What is the TRUE cost of an employee?
So, I was talking with friend who runs his own little business, and he shared that a new sales staff of his said to him, "it's mid-March, and I have these couple of potential customers on the line, and if they sign, the revenue will be $x. That covers my salary for the year, and hence I become essentially a free resource for you for the rest of the year".
What thoughts about that?
I think it sounds good when you say it fast, but the reality is this:
1. Revenue does not equate Profit.
There's still Cost; Fixed, Variable, Stepped, Opportunity.
2. Salary does not equate Cost. (reference Point 1)
There's still existing rent and infrastructure cost to be apportioned, there's the need for a larger office to accommodate the new staff.
There’s the opportunity cost of not being able to use another sales person, because the seat has been given this the current person.
There's the dark, negative, infecting effect of a poor work attitude, the dragging down of morale as discipline is meted out, with some other un-involved parties thinking it was too harsh, or too lenient; collateral damage as they call it.
3. The sales staff doesn't really become a "free" resource.

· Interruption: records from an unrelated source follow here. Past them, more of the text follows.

-- ==== Sys2Proof/Laws/KeptJournalOps.lean ====
section
/-!
SUPPORT. What the definitions of Machine/JournalOps.lean keep (Laws/Kept.lean).
-/

set_option linter.all false

namespace Sys2Proof.Machine

open Sys2Proof

theorem pairCheck_kept {r₀ : State} {c₀ : Bool} {s : State} (h1 : Kept c₀ r₀ s) : Kept c₀ r₀ (pairCheck s) := by
  unfold pairCheck
  repeat' first
    | with_reducible assumption | intro _ | with_reducible apply State.onTwin_kept | with_reducible apply ite_kept
    | with_reducible apply foldl_kept | (refine Kept.ofSnd (by assumption) ?_) | dsimp only | split

theorem applyRecord_kept {r₀ : State} {c₀ : Bool} {s : State} {r : JRec} (h1 : Kept c₀ r₀ s) : Kept c₀ r₀ (applyRecord s r) := by
  unfold applyRecord
  repeat' first
    | with_reducible assumption | intro _ | with_reducible apply writeMem_kept | with_reducible apply bump_kept
    | with_reducible apply ite_kept | with_reducible apply foldl_kept | (refine Kept.ofSnd (by assumption) ?_) | dsimp only
    | split

theorem applyShadowStep_kept {r₀ : State} {c₀ : Bool} {s : State} {n : Nat} (h1 : Kept c₀ r₀ s)
    : Kept c₀ r₀ (applyShadowStep s n) := by
  unfold applyShadowStep
  repeat' first
    | with_reducible assumption | intro _ | with_reducible apply State.onTwin_kept | with_reducible apply pairCheck_kept
    | with_reducible apply applyRecord_kept | with_reducible apply ite_kept | with_reducible apply foldl_kept
    | (refine Kept.ofSnd (by assumption) ?_) | dsimp only | split

theorem applyReady_kept {r₀ : State} {c₀ : Bool} {s : State} {a1 : Nat} (h1 : Kept c₀ r₀ s) : Kept c₀ r₀ (applyReady s a1) := by
  induction a1 generalizing s with
  | zero =>
    unfold applyReady
    repeat' first
      | with_reducible assumption | intro _ | with_reducible apply applyShadowStep_kept | with_reducible apply ite_kept
      | with_reducible apply foldl_kept | (refine Kept.ofSnd (by assumption) ?_) | dsimp only | split
  | succ _ ih =>
    unfold applyReady
    repeat' first
      | with_reducible assumption | intro _ | with_reducible apply ih | with_reducible apply applyShadowStep_kept
      | with_reducible apply ite_kept | with_reducible apply foldl_kept | (refine Kept.ofSnd (by assumption) ?_) | dsimp only
      | split

theorem storeLog_kept {r₀ : State} {c₀ : Bool} {s : State} {kind : Nat} {r : JRec} (h1 : Kept c₀ r₀ s) : Kept c₀ r₀ (storeLog s kind r) := by
  unfold storeLog
  repeat' first
    | with_reducible assumption | intro _ | with_reducible apply writeMem_kept | with_reducible apply State.onTwin_kept
    | with_reducible apply ite_kept | with_reducible apply foldl_kept | with_reducible apply foldl_kept_snd
    | with_reducible apply foldl_kept_fst | (refine Kept.ofSnd (by assumption) ?_) | dsimp only | split

theorem relieveLog_kept {r₀ : State} {c₀ : Bool} {s : State} (h1 : Kept c₀ r₀ s) : Kept c₀ r₀ (relieveLog s) := by
  unfold relieveLog
  repeat' first
    | with_reducible assumption | intro _ | with_reducible apply State.onTwin_kept | with_reducible apply applyRecord_kept
    | with_reducible apply ite_kept | with_reducible apply foldl_kept | (refine Kept.ofSnd (by assumption) ?_) | dsimp only
    | split

theorem receiveJournal_kept {r₀ : State} {c₀ : Bool} {s : State} {kind : Nat} {r : JRec} (h1 : Kept c₀ r₀ s) : Kept c₀ r₀ (receiveJournal s kind r) := by
  unfold receiveJournal
  repeat' first
    | with_reducible assumption | intro _ | with_reducible apply applyReady_kept | with_reducible apply storeLog_kept
    | with_reducible apply State.onTwin_kept | with_reducible apply relieveLog_kept | with_reducible apply applyRecord_kept
    | with_reducible apply ite_kept | with_reducible apply foldl_kept | with_reducible apply foldl_kept_snd
    | with_reducible apply foldl_kept_fst | (refine Kept.ofSnd (by assumption) ?_) | dsimp only | split

theorem sendRecord_kept {r₀ : State} {c₀ : Bool} {s : State} {x : Nat × JRec} (h1 : Kept c₀ r₀ s)
    : Kept c₀ r₀ (sendRecord s x) := by
  unfold sendRecord
  repeat' first
    | with_reducible assumption | intro _ | with_reducible apply openReq_kept | with_reducible apply sendRemote_kept
    | with_reducible apply ite_kept | with_reducible apply foldl_kept | (refine Kept.ofSnd (by assumption) ?_) | dsimp only
    | split

theorem pumpJournal_kept {r₀ : State} {c₀ : Bool} {s : State} (h1 : Kept c₀ r₀ s) : Kept c₀ r₀ (pumpJournal s) := by
  unfold pumpJournal
  repeat' first
    | with_reducible assumption | intro _ | with_reducible apply sendRecord_kept | with_reducible apply ite_kept
    | with_reducible apply foldl_kept | (refine Kept.ofSnd (by assumption) ?_) | dsimp only | split

theorem appendJournal_kept {r₀ : State} {c₀ : Bool} {s : State} {kind k holding step offset : Nat} {data : List Byte}
    (h1 : Kept c₀ r₀ s) : Kept c₀ r₀ (appendJournal s kind k holding step offset data) := by
  unfold appendJournal
  repeat' first
    | with_reducible assumption | intro _ | with_reducible apply bumpBy_kept | with_reducible apply pumpJournal_kept
    | with_reducible apply State.took_kept | with_reducible apply State.onTwin_kept | with_reducible apply ite_kept
    | with_reducible apply foldl_kept | (refine Kept.ofSnd (by assumption) ?_) | dsimp only | split

theorem baseRange_kept {r₀ : State} {c₀ : Bool} {k id start a3 a4 a5 : Nat} {a6 : State} (h7 : Kept c₀ r₀ a6)
    : Kept c₀ r₀ (baseRange k id start a3 a4 a5 a6) := by
  induction a3 generalizing a4 a5 a6 with
  | zero =>
    unfold baseRange
    repeat' first
      | with_reducible assumption | intro _ | with_reducible apply appendJournal_kept | with_reducible apply ite_kept
      | with_reducible apply foldl_kept | (refine Kept.ofSnd (by assumption) ?_) | dsimp only | split
  | succ _ ih =>
    unfold baseRange
    repeat' first
      | with_reducible assumption | intro _ | with_reducible apply ih | with_reducible apply appendJournal_kept
      | with_reducible apply ite_kept | with_reducible apply foldl_kept | (refine Kept.ofSnd (by assumption) ?_) | dsimp only
      | split

theorem sendBase_kept {r₀ : State} {c₀ : Bool} {s : State} (h1 : Kept c₀ r₀ s) : Kept c₀ r₀ (sendBase s) := by
  unfold sendBase
  repeat' first
    | with_reducible assumption | intro _ | with_reducible apply baseRange_kept | with_reducible apply appendJournal_kept
    | with_reducible apply State.onTwin_kept | with_reducible apply ite_kept | with_reducible apply foldl_kept
    | (refine Kept.ofSnd (by assumption) ?_) | dsimp only | split

theorem enterBase_kept {r₀ : State} {c₀ : Bool} {s : State} {st : Nat} {send : Bool} (h1 : Kept c₀ r₀ s)
    : Kept c₀ r₀ (enterBase s st send) := by
  unfold enterBase
  repeat' first
    | with_reducible assumption | intro _ | with_reducible apply State.onTwin_kept | with_reducible apply sendBase_kept
    | with_reducible apply ite_kept | with_reducible apply foldl_kept | (refine Kept.ofSnd (by assumption) ?_) | dsimp only
    | split

theorem journalEnd_kept {r₀ : State} {c₀ : Bool} {s : State} {k n : Nat} (h1 : Kept c₀ r₀ s) : Kept c₀ r₀ (journalEnd s k n) := by
  unfold journalEnd
  repeat' first
    | with_reducible assumption | intro _ | with_reducible apply appendJournal_kept | with_reducible apply ite_kept
    | with_reducible apply foldl_kept | (refine Kept.ofSnd (by assumption) ?_) | dsimp only | split

theorem journalWrite_kept {r₀ : State} {c₀ : Bool} {s : State} {k a step : Nat} {bs : List Byte} (h1 : Kept c₀ r₀ s)
    : Kept c₀ r₀ (journalWrite s k a step bs) := by
  unfold journalWrite
  repeat' first
    | with_reducible assumption | intro _ | with_reducible apply appendJournal_kept | with_reducible apply ite_kept
    | with_reducible apply foldl_kept | (refine Kept.ofSnd (by assumption) ?_) | dsimp only | split

end Sys2Proof.Machine
end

There was a cost that the company committed to when employing the sales staff, both financial and opportunity cost (reference Point 2).
That cost would have been eaten by the company, whatever the outcome of the sales staff's performance, which was an unknown variable at the start (and indeed will be an unknown variable again next year, whatever the performance this year; as Technical Analysis caveats go, "past price patterns are no guarantee of future performance ")
So, the sales staff shouldn't think of himself as a "free" resource and that future profit is pure and unencumbered.
Future profit, if any, still bears variable cost, and the fixed cost of salary multiplied by probation period, or till whichever point the staff is let go for poor performance.
Hence, I see the staff more as Options, where the premium paid is salary multiplied by a given number of months, and the upside profit is not something of a gift from the staff to the company, but more the duty and obligation of the staff to the company, as the company had already committed to the cost of the Premium.
And on the bigger picture, if the staff doesn't generate net profits, then why is the company employing the staff. What has the staff done to "deserve" to be employed?
So, to those of you out there who are staff, think about why you need to generate revenue, or good products and services so that revenue can be generated from them by the sales staff.
Remember you are not entitled to anything. Instead you are obligated, as the company first invested money and time in believing in you.
And those of you out there who are employers, think about pricing Options (financial market options, not various pricing plans). What is the maximum you are willing to pay for a given bet, and what is the probability-adjusted payoff of that staff. Sorry, I mean of that bet.